I needed to exclude the Optional, Present and Absent classes explicitly because I was running into issues with Spark trying to cast from the non-shaded Guava Present type to the shaded Optional type. I'm not sure if this will cause any problems later on, but it seems to be working for me for now.
You can add this to the <plugins>
section in your pom.xml:
<plugin>
<groupId>org.apache.maven.plugins</groupId>
<artifactId>maven-shade-plugin</artifactId>
<version>2.4.3</version>
<executions>
<execution>
<phase>package</phase>
<goals>
<goal>
shade
</goal>
</goals>
</execution>
</executions>
<configuration>
<minimizeJar>true</minimizeJar>
<shadedArtifactAttached>true</shadedArtifactAttached>
<shadedClassifierName>fat</shadedClassifierName>
<relocations>
<relocation>
<pattern>com.google</pattern>
<shadedPattern>shaded.guava</shadedPattern>
<includes>
<include>com.google.**</include>
</includes>
<excludes>
<exclude>com.google.common.base.Optional</exclude>
<exclude>com.google.common.base.Absent</exclude>
<exclude>com.google.common.base.Present</exclude>
</excludes>
</relocation>
</relocations>
<filters>
<filter>
<artifact>*:*</artifact>
<excludes>
<exclude>META-INF/*.SF</exclude>
<exclude>META-INF/*.DSA</exclude>
<exclude>META-INF/*.RSA</exclude>
</excludes>
</filter>
</filters>
</configuration>
</plugin>
I was able to get around this by adding the guava 16.0.1 jar externally and then specifying the class-path on Spark submit with help of below configuration values:
--conf "spark.driver.extraClassPath=/guava-16.0.1.jar"
--conf "spark.executor.extraClassPath=/guava-16.0.1.jar"
Hope this helps someone with similar error !
Thanks Adrian for your response.
I am on a little of a different architecture than everybody else on the thread but the Guava problem is still the same.

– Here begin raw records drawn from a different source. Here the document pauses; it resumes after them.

-- ==== Sys2Proof/Machine/RegView.lean ====
section
/-! DEFINITION. What a read of each register of the BAR0 blocks and of the VI windows returns (R31 to R57 and the register
tables of every chapter). A reserved field and an unmapped offset read 0 (R35); a field whose value the manual leaves open
reads the next free value. -/
namespace Sys2Proof.Machine
open Sys2Proof

/-- How many numbers below `n` satisfy a test. -/
def countOf (n : Nat) (f : Nat → Bool) : Nat := ((List.range n).filter f).length

/-- An owner as a field, and whether there is one. -/
def ownerField (o : Option Nat) : Nat := o.getD 0
def owned (o : Option Nat) : Nat := flag o.isSome

/-! ### PRF (R151, R152) -/

def pstateNum : PState → Nat
  | .stopped => 0 | .running => 1 | .waiting => 2 | .held => 3 | .broken => 4

/-- `PRF_PART_STATE`. -/
def partStateWord (x : Part) : Nat := pk [(0, 3, pstateNum x.state), (8, 4, x.hold.code), (16, 3, x.variant), (24, 8, x.lastStatus.code)]

/-- Registers of a partition, by offset in its window. -/
def readPart (x : Part) (o : Nat) : Nat :=
  match o with
  | 0x00 => partStateWord x
  | 0x08 => x.cfg.lateLimit
  | 0x0C => x.cfg.proofTimeout
  | 0x10 => pk [(0, 16, x.margin), (16, 16, x.latency)]
  | 0x14 => pk [(0, 8, x.cfg.proofChild.toNat), (8, 3, x.cfg.proofParent.val), (11, 1, flag x.cfg.parentValid), (16, 11, x.cfg.domainSize)]
  | 0x18 => x.stretchN.toNat
  | 0x1C => x.stretchMax.toNat
  | 0x34 => x.auditHead.toNat
  | 0x38 => pk [(0, 8, x.benchPct)]
  | 0x3C => pk [(0, 8, x.silent.toNat)]
  | _ => 0

def readPrf (s : State) (o : Nat) : Nat :=
  let c := s.clk
  if 0x1000 ≤ o ∧ o < 0x2000 then readPart (s.part ((o - 0x1000) / 0x40)) (o % 0x40)
  else match o with
    | 0x0 => pk [(0, 3, c.parent.val), (3, 1, flag c.parentOk), (4, 1, flag c.locked), (5, 4, min 15 c.hops)]
    | 0x4 => pk [(0, 16, c.offset.toNat), (16, 16, c.delay.toNat)]
    | 0x10 => pk [(0, 8, s.prfUp.toNat), (8, 8, s.prfMir.toNat)]
    | 0x14 => s.siteAck.toNat
    | _ => 0

/-! ### FAB (R201, R202) -/

/-- RUN of a column. -/
def colRun (s : State) (k : Nat) : Nat :=
  let c := s.col k
  if c.fenced then 4
  else match c.owner with
    | none => 0
    | some p =>
      let x := s.part p
      if !x.active then 5
      else if (List.range 16).all (fun r => (s.cell (k * 16 + r)).done && (s.cell (k * 16 + r)).writes == 0) then (if x.benchFrom.isSome then 3 else 2)
      else 1

def readFab (s : State) (q o : Nat) : Nat :=
  let x := s.quad q
  if 0x100 ≤ o ∧ o < 0x300 then
    let k := q * 32 + (o - 0x100) / 0x10
    let c := s.col k
    match o % 0x10 with
    | 0x0 => pk [(0, 6, ownerField c.owner), (6, 1, owned c.owner), (7, 3, c.slot), (12, 3, colRun s k), (16, 1, flag c.spare),
                 (17, 4, if c.spare then c.bypass else 0), (21, 1, flag (c.arm != ColArm.none))]
    | 0x8 => c.busy.toNat
    | 0xC => c.waitc.toNat
    | _ => 0
  else match o with
    | 0x0 => pk [(0, 1, flag x.powered), (8, 6, s.fab.fclk), (16, 6, if x.powered then countOf 32 (fun c => !(s.col (q * 32 + c)).spare && !(s.col (q * 32 + c)).spareBad) else 0),
                 (24, 6, countOf 32 (fun c => (s.col (q * 32 + c)).fenced))]
    | 0x4 => x.ce.toNat
    | 0x8 => pk [(0, 10, x.fCell), (10, 3, x.fSlot), (16, 16, x.fCount.toNat)]
    | _ => 0

/-! ### XFE and XLT (R318, R321) -/

def XRun.num : XRun → Nat
  | .idle => 0 | .wait => 1 | .run => 2 | .faultWait => 3 | .ending => 4 | .fenced => 5

/-- `XFE_CURRENT`. -/
def currentWord (x : Xfe) : Nat :=
  match x.cur with
  | none => 0
  | some c =>
    match c.desc.src with
    | .pool _ pool index => pk [(0, 16, index), (16, 8, pool)]
    | .command _ _ pool index => pk [(0, 16, index), (16, 8, pool), (24, 1, 1)]
    | .fw _ => 0

def readXfe (x : Xfe) (o : Nat) : Nat :=
  let cur := fun (i : Nat) => pk [(0, 16, x.cursor.getD i 0), (16, 16, x.cursor.getD (i + 1) 0)]
  match o with
  | 0x40 => pk [(0, 3, x.run.num), (8, 1, owned x.owner), (9, 6, ownerField x.owner)]
  | 0x44 => x.progress.toNat
  | 0x48 => currentWord x
  | 0x4C => pk [(0, 8, x.lastStat.code), (8, 8, x.lastFlags.toNat), (16, 16, x.lastDesc.toNat)]
  | 0x50 => cur 0
  | 0x54 => cur 2
  | 0x58 => cur 4
  | 0x5C => x.failedN.toNat
  | 0x64 => pk [(0, 16, x.taken.toNat), (16, 16, x.unresolved.toNat)]
  | _ => 0

def readXlt (s : State) (o : Nat) : Nat :=
  let x := s.xlt
  match o with
  | 0x0 => pk [(0, 1, flag x.atsEn), (1, 1, flag x.priEn), (2, 1, flag x.priStopped), (16, 16, x.priAlloc.toNat)]
  | 0x4 => x.invCount.toNat
  | 0x8 => x.invMax.toNat
  | 0xC => x.l2Hits.toNat
  | 0x10 => x.l2Misses.toNat
  | 0x14 => x.prqCount.toNat
  | 0x100 => hwtIndex s
  | 0x124 => pk [(1, 1, flag x.pend.isSome)]
  | _ => if 0x104 ≤ o ∧ o ≤ 0x120 then (s.reg (0xB0000 + o) 0).toNat else 0

/-! ### SRM and MEM (R360, R362) -/

/-- Fenced granules among `n` from `g`. -/
def fencedFrom (s : State) (g n : Nat) : Nat := (s.mem.own.filter (fun e => decide (g ≤ e.1) && decide (e.1 < g + n) && e.2.fenced)).length

/-- `SRM_COH_WIN` reads the last value written, in force or not yet (R34, R332). -/
def winShown (s : State) (w : Nat) : Word :=
  match s.home.cohPend.find? (fun e => e.1 == w) with
  | some e => e.2
  | none => Tab.get 0 s.home.cohWins w

def readSrm (s : State) (o : Nat) : Nat :=
  if 0x100 ≤ o ∧ o < 0x500 then
    let b := (o - 0x100) / 0x10
    let x := s.bank b
    match o % 0x10 with
    | 0x0 => pk [(0, 6, ownerField x.owner), (6, 1, owned x.owner), (7, 1, flag x.fenced), (8, 1, flag x.zeroing), (13, 5, x.spares),
                 (18, 7, fencedFrom s (b * 80) 80)]
    | 0x4 => x.ce.toNat
    | _ => 0
  else if 0x800 ≤ o ∧ o < 0x900 then (if o % 0x10 = 0 then (winShown s ((o - 0x800) / 0x10)).toNat else 0)
  else if o = 0 then (s.pwr.domains.toNat / 16) % 16 else 0

/-- `MEM_STATUS.TEMP`: a temperature below 0 °C has no code in the field, and reads the next free value. -/
def readMem (s : State) (m o : Nat) : Nat :=
  let x := s.stack m
  if 0x100 ≤ o ∧ o < 0x300 then
    let ch := (o - 0x100) / 0x10
    let c := s.chan (m * 32 + ch)
    match o % 0x10 with
    | 0x0 => pk [(0, 6, ownerField c.owner), (6, 1, owned c.owner), (7, 1, flag c.fenced), (8, 1, flag c.zeroing), (9, 1, flag c.trained),
                 (16, 11, fencedFrom s (5120 + m * 32768 + ch * 1024) 1024)]
    | 0x4 => pk [(0, 16, c.ce.toNat), (16, 16, c.ue.toNat)]
    | 0x8 => pk [(0, 16, c.soft.toNat), (16, 16, c.hard.toNat)]
    | _ => 0
  else match o with
    | 0x0 => pk [(0, 1, flag x.fitted), (1, 1, flag x.powered), (2, 1, flag x.fenced),
                 (8, 10, if x.temp < 0 then (Config.freeBits 10 s.free).toNat else x.temp.toNat), (24, 8, x.refi % 256)]
    | 0x4 => bits (s.reg (0x200004 + m * 0x10000) 0x18).toNat 0 8
    | _ => 0

/-! ### NOC and QOS (R395, R397) -/

def readNoc (s : State) (o : Nat) : Nat :=
  let x := s.noc
  match o with
  | 0x0 => pk [(0, 1, flag x.routesOk), (1, 3, x.segsUp.toNat)]
  | 0x4 => x.flitCe.toNat
  | 0x8 => x.drops.toNat
  | 0xC => x.timeouts.toNat
  | 0x10 => x.lastDrop.toNat
  | _ => 0

/-- The partition that `QOS_PORT_PART` selects at a port. -/
def shownPart (s : State) (n : Nat) : Nat := Tab.get 0 s.noc.shown n

def readQosPort (s : State) (n o : Nat) : Nat :=
  let p := shownPart s n
  let q := s.qport n p
  let v := qosValues q
  match o with
  | 0x00 => p
  | 0x04 => pk [(0, 9, v.1), (16, 7, v.2.1), (24, 3, v.2.2.1)]
  | 0x08 => pk [(0, 24, v.2.2.2.1)]
  | 0x0C => pk [(0, 6, v.2.2.2.2.1), (8, 5, v.2.2.2.2.2)]
  | 0x10 => pk [(0, 9, q.rsvRate)]
  | 0x14 => pk [(0, 24, q.rsvBound)]
  | 0x18 => pk [(0, 7, min 64 (heldAt s n p).length), (8, 7, tokensNow q s.clk.now / 128)]
  | 0x1C => q.missRc.toNat
  | _ => 0

def readQos (s : State) (o : Nat) : Nat :=
  if 0x1000 ≤ o ∧ o < 0x1000 + 166 * 0x20 then readQosPort s ((o - 0x1000) / 0x20) (o % 0x20)
  else if 0x100 ≤ o ∧ o < 0x300 then
    let w := s.qpart ((o - 0x100) / 8)
    let t := w.threshNx.getD (w.thresh, w.window)
    if o % 8 = 0 then pk [(0, 10, w.tagsMin), (16, 10, w.tagsMax)] else pk [(0, 16, t.1), (16, 10, t.2)]
  else match o with
    | 0x0 => s.noc.missPart.toNat % 2 ^ 32
    | 0x4 => s.noc.missPart.toNat / 2 ^ 32
    | _ => 0

/-! ### SIT (R442) -/

def SReason.num : SReason → Nat
  | .none => 0 | .host => 1 | .rail => 2 | .strap => 3 | .absent => 4 | .link => 5 | .classR => 6 | .attest => 7 | .crust => 8 | .fault => 9
def AttestRes.num : AttestRes → Nat
  | .none => 0 | .attested => 1 | .unattested => 2 | .failed => 3

def readSit (s : State) (n o : Nat) : Nat :=
  let t := s.site n
  match o with
  | 0x40 =>
    let u := if t.upper then s.site (n - 1) else t
    pk [(0, 4, u.state.num), (4, 4, expectedClass s (if t.upper then n - 1 else n) u.cls), (8, 4, u.found), (12, 2, u.attestRes.num), (16, 4, u.reason.num),
                (20, 6, ownerField t.owner), (26, 1, owned t.owner), (27, 1, flag t.upper)]
  | 0x44 => pk [(0, 2, t.fld 8 4 2), (2, 4, t.modules), (6, 8, t.repaired)]
  | 0x48 => pk [(0, 9, t.amps), (16, 10, t.watts)]
  | 0x4C => pk [(0, 6, t.strapT.toNat), (8, 6, t.strapC.toNat), (16, 1, flag t.strapOk)]
  | 0x50 => t.crustN.toNat
  | 0x54 => t.crustLast.toNat
  | 0x58 => bits (s.reg (0x100058 + n * 0x1000) 0x40).toNat 0 16
  | 0x5C => t.retrains.toNat
  | 0x64 => pk [(0, 11, t.vpend.getD t.vset)]
  | _ => 0

/-! ### STL and COL (R532, R535) -/

def PortState.num : PortState → Nat
  | .off => 0 | .training => 1 | .up => 2 | .retrain => 3 | .fenced => 4

def readStl (s : State) (o : Nat) : Nat :=
  if 0x100 ≤ o ∧ o < 0x200 then
    let n := (o - 0x100) / 0x20
    let q := s.port n
    match o % 0x20 with
    | 0x00 => pk [(0, 3, q.state.num), (3, 1, flag q.peerBad), (4, 4, q.lanes.toNat), (8, 4, q.polarity.toNat), (12, 8, q.laneMap.toNat),
                  (20, 3, q.peerPort.toNat), (23, 1, flag q.peerOk)]
    | 0x04 => q.peerId.toNat % 2 ^ 32
    | 0x08 => q.corrected.toNat
    | 0x0C => q.uncorr.toNat
    | 0x10 => q.replays.toNat
    | 0x18 => bits (s.reg (0xE0118 + n * 0x20) 1).toNat 0 3
    | 0x1C => q.latency.toNat
    | _ => 0
  else if o = 0 then
    let up := fun (n : Nat) => (s.port n).state == .up
    pk [(0, 8, bitMask ((List.range 8).filter up)),
        (8, 8, bitMask ((List.range 8).filter (fun n => up n && decide (popcount 4 (s.port n).lanes.toNat < 4))))]
  else 0

def CRun.num : CRun → Nat
  | .idle => 0 | .wait => 1 | .exponent => 2 | .reduce => 3 | .distribute => 4 | .ending => 5 | .fenced => 6

/-- [DESIGN CHOICE, log entry 19] -/
def readCol (s : State) (o : Nat) : Nat :=
  if 0x100 ≤ o ∧ o < 0x200 then
    let x := s.cunit ((o - 0x100) / 0x20)
    match o % 0x20 with
    | 0x00 => pk [(0, 3, x.run.num), (8, 6, ownerField x.owner), (14, 1, owned x.owner), (16, 4, match x.cur with | some c => c.round | none => 0)]
    | 0x04 => pk [(0, 8, x.lastStat.code), (8, 8, x.lastFlags.toNat), (16, 16, x.lastDesc.toNat)]
    | 0x08 => x.failedN.toNat
    | 0x10 => x.stall.toNat
    | 0x14 => x.lines.toNat
    | _ => 0
  else if o = 0 then bitMask ((List.range 8).filter (fun c => (s.cunit c).owner.isSome)) else 0

/-! ### HST and VIF in BAR0 (R579, R581) -/

/-- Groups of the n-th block of R54. -/
def blockGroups (n : Nat) : List Nat :=
  if n < 17 then [n] else if n = 17 then [17, 18, 19, 20, 21, 22] else if n = 18 then [23] else if n = 19 then [24, 25, 26, 27] else [28]

/-- A VI has an enabled pending bit. -/
def viPending (s : State) (v : Nat) : Bool := (s.vi v).intPend &&& (s.vi v).intEn != 0

def readHst (s : State) (o : Nat) : Nat :=
  let h := s.host
  match o with
  | 0x0 => pk [(0, 3, h.rate), (3, 5, h.width), (8, 1, flag h.flit), (9, 1, flag h.linkUp)]
  | 0x4 => pk [(0, 1, flag h.bme), (1, 1, flag h.d3hot), (2, 1, flag h.attached), (3, 1, flag h.dmaStopped), (8, 3, h.stopReason)]
  | 0xC => pk [(0, 8, h.attachStat.code)]
  | 0x14 => bits (s.reg 0x10014 0x3E8).toNat 0 16
  | 0x1C => pk [(0, 21, bitMask ((List.range 21).filter (fun n => (blockGroups n).any (fun g => (pendingGroups s).contains g)))),
                (21, 1, flag (s.vis.any (fun e => viPending s e.1)))]
  | _ => 0

def VState.num : VState → Nat
  | .detached => 0 | .attached => 1 | .quiesced => 2

def readVif (s : State) (o : Nat) : Nat :=
  let v := pfSel s
  match o with
  | 0x0 => v
  | 0x4 => pk [(0, 2, (s.vi v).state.num), (2, 6, (s.partOfVi v).getD 0), (8, 7, (s.vi v).held.length)]
  | _ => 0

/-! ### SEC, LCS, DBG (R618, R653, R655) -/

def readSec (s : State) (o : Nat) : Nat :=
  let open_ := s.sec.seals.filter (fun e => e.2.state == .open_)
  let parts := bitMask ((List.range 64).filter (fun p => s.sealedPart p))
  match o with
  | 0x0 => pk [(0, 11, open_.length), (11, 1, flag s.sec.entropyOk), (12, 1, flag s.dbg.openS)]
  | 0x4 => s.sec.epoch.toNat
  | 0x8 => parts % 2 ^ 32
  | 0xC => parts / 2 ^ 32
  | 0x14 => if s.dbg.openS then s.dbg.rights.toNat else 0
  | _ => 0

def readLcs (s : State) (o : Nat) : Nat :=
  let x := s.lcs
  match o with
  | 0x0 => pk [(0, 3, lifeCycle s), (3, 1, flag x.transition), (8, 5, bitMask ((List.range 5).filter (burnt x.otp))), (16, 2, secretState x.otp)]
  | 0x8 => pk [(0, 8, x.status.code), (8, 3, x.target), (11, 1, flag x.deferred)]
  | 0xC => pk [(0, 5, x.finished.toNat), (5, 1, flag x.wipeRep)]
  | _ => 0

I am using spark 2.2 with mesosphere. In our development environment we use sbt-native-packager to produce our docker images to pass into mesos.
Turns out, we needed to have a different guava for the spark submit executors than we need for the code that we run on the driver. This worked for me.
build.sbt
....
libraryDependencies ++= Seq(
"com.google.guava" % "guava" % "19.0" force(),
"org.apache.hadoop" % "hadoop-aws" % "2.7.3" excludeAll (
ExclusionRule(organization = "org.apache.hadoop", name = "hadoop-common"), //this is for s3a
ExclusionRule(organization = "com.google.guava", name= "guava" )),
"org.apache.spark" %% "spark-core" % "2.1.0" excludeAll (
ExclusionRule("org.glassfish.jersey.bundles.repackaged", name="jersey-guava"),
ExclusionRule(organization = "com.google.guava", name= "guava" )) ,
"com.github.scopt" %% "scopt" % "3.7.0" excludeAll (
ExclusionRule("org.glassfish.jersey.bundles.repackaged", name="jersey-guava"),
ExclusionRule(organization = "com.google.guava", name= "guava" )) ,
"com.datastax.spark" %% "spark-cassandra-connector" % "2.0.6",
...
dockerCommands ++= Seq(
...
Cmd("RUN rm /opt/spark/dist/jars/guava-14.0.1.jar"),
Cmd("RUN wget -q http://central.maven.org/maven2/com/google/guava/guava/23.0/guava-23.0.jar -O /opt/spark/dist/jars/guava-23.0.jar")
...
When I tried to replace guava 14 on the executors with guava 16.0.1 or 19, it still wouldn't work. Spark submit just died. My fat jar which is actually the guava that is in use for my application in the driver I forced to be 19, but my spark submit executor I had to replace to be 23. I did try replacing to 16 and 19, but spark just died there too.
Sorry for diverting, but every time after all my google searches this one came up every time. I hope this helps other SBT/mesos folks too.
I was facing the the same issue while retrieving records from Cassandra table using Spark (java) on Spark submit.
Please check your guava jar version used by Hadoop and Spark in cluster using find command and change it accordingly.
find / -name "guav*.jar"
Otherwise add guava jar externally during spark-submit for driver and executer spark.driver.extraClassPath and spark.executor.extraClassPath respectively.
spark-submit --class com.my.spark.MySparkJob --master local --conf 'spark.yarn.executor.memoryOverhead=2048' --conf 'spark.cassandra.input.consistency.level=ONE' --conf 'spark.cassandra.output.consistency.level=ONE' --conf 'spark.dynamicAllocation.enabled=false' --conf "spark.driver.extraClassPath=lib/guava-19.0.jar" --conf "spark.executor.extraClassPath=lib/guava-19.0.jar" --total-executor-cores 15 --executor-memory 15g --jars $(echo lib/*.jar | tr ' ' ',') target/my-sparkapp.jar
It's working for me. Hope you can try it.